Data shown —
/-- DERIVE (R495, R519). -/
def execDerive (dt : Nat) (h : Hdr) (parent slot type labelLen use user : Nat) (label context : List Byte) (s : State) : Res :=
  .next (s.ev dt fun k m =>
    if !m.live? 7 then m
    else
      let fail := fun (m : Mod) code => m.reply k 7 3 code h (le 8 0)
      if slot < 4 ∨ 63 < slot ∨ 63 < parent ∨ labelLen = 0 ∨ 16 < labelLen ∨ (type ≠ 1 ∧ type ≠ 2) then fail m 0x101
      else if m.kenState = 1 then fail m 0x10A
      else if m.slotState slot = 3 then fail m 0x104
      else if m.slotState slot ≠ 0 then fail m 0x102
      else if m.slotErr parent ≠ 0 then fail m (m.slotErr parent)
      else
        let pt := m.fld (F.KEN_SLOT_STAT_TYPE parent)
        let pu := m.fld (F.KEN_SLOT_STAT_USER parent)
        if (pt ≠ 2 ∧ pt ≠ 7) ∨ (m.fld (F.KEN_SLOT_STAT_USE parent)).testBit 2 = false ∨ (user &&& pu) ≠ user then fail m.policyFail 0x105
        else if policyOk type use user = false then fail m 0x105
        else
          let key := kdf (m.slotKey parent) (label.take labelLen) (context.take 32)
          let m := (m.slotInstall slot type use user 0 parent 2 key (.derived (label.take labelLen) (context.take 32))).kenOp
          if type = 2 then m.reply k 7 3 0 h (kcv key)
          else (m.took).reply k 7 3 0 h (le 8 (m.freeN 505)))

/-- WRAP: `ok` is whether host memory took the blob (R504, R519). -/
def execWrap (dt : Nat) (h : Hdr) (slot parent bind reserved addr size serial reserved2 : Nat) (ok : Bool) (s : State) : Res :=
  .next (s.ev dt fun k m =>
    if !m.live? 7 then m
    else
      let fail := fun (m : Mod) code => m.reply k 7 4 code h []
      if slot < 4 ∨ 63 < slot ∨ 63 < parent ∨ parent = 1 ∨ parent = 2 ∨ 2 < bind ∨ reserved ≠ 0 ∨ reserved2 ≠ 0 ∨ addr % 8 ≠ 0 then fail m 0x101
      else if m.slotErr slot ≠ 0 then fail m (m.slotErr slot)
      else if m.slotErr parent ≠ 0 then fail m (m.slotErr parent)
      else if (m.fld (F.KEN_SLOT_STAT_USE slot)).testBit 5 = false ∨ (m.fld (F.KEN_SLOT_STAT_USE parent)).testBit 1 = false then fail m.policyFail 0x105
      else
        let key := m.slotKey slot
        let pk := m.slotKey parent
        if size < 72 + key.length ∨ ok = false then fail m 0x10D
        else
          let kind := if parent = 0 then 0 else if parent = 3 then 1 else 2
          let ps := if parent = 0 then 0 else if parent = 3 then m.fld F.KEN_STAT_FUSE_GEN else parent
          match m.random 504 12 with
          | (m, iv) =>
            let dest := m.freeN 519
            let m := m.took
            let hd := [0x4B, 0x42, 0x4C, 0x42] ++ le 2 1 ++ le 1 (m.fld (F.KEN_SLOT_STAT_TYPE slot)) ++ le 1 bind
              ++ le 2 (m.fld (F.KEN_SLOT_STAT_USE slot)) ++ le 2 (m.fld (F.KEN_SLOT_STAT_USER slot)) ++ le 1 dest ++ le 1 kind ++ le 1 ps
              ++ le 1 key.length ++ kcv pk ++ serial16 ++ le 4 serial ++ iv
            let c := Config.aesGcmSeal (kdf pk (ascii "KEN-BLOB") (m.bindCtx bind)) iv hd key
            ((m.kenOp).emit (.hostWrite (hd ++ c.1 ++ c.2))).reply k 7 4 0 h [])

The task —
Return every line of the preceding records in which the word "testBit" appears.

Reply to the exercise —
        if (pt ≠ 2 ∧ pt ≠ 7) ∨ (m.fld (F.KEN_SLOT_STAT_USE parent)).testBit 2 = false ∨ (user &&& pu) ≠ user then fail m.policyFail 0x105
      else if (m.fld (F.KEN_SLOT_STAT_USE slot)).testBit 5 = false ∨ (m.fld (F.KEN_SLOT_STAT_USE parent)).testBit 1 = false then fail m.policyFail 0x105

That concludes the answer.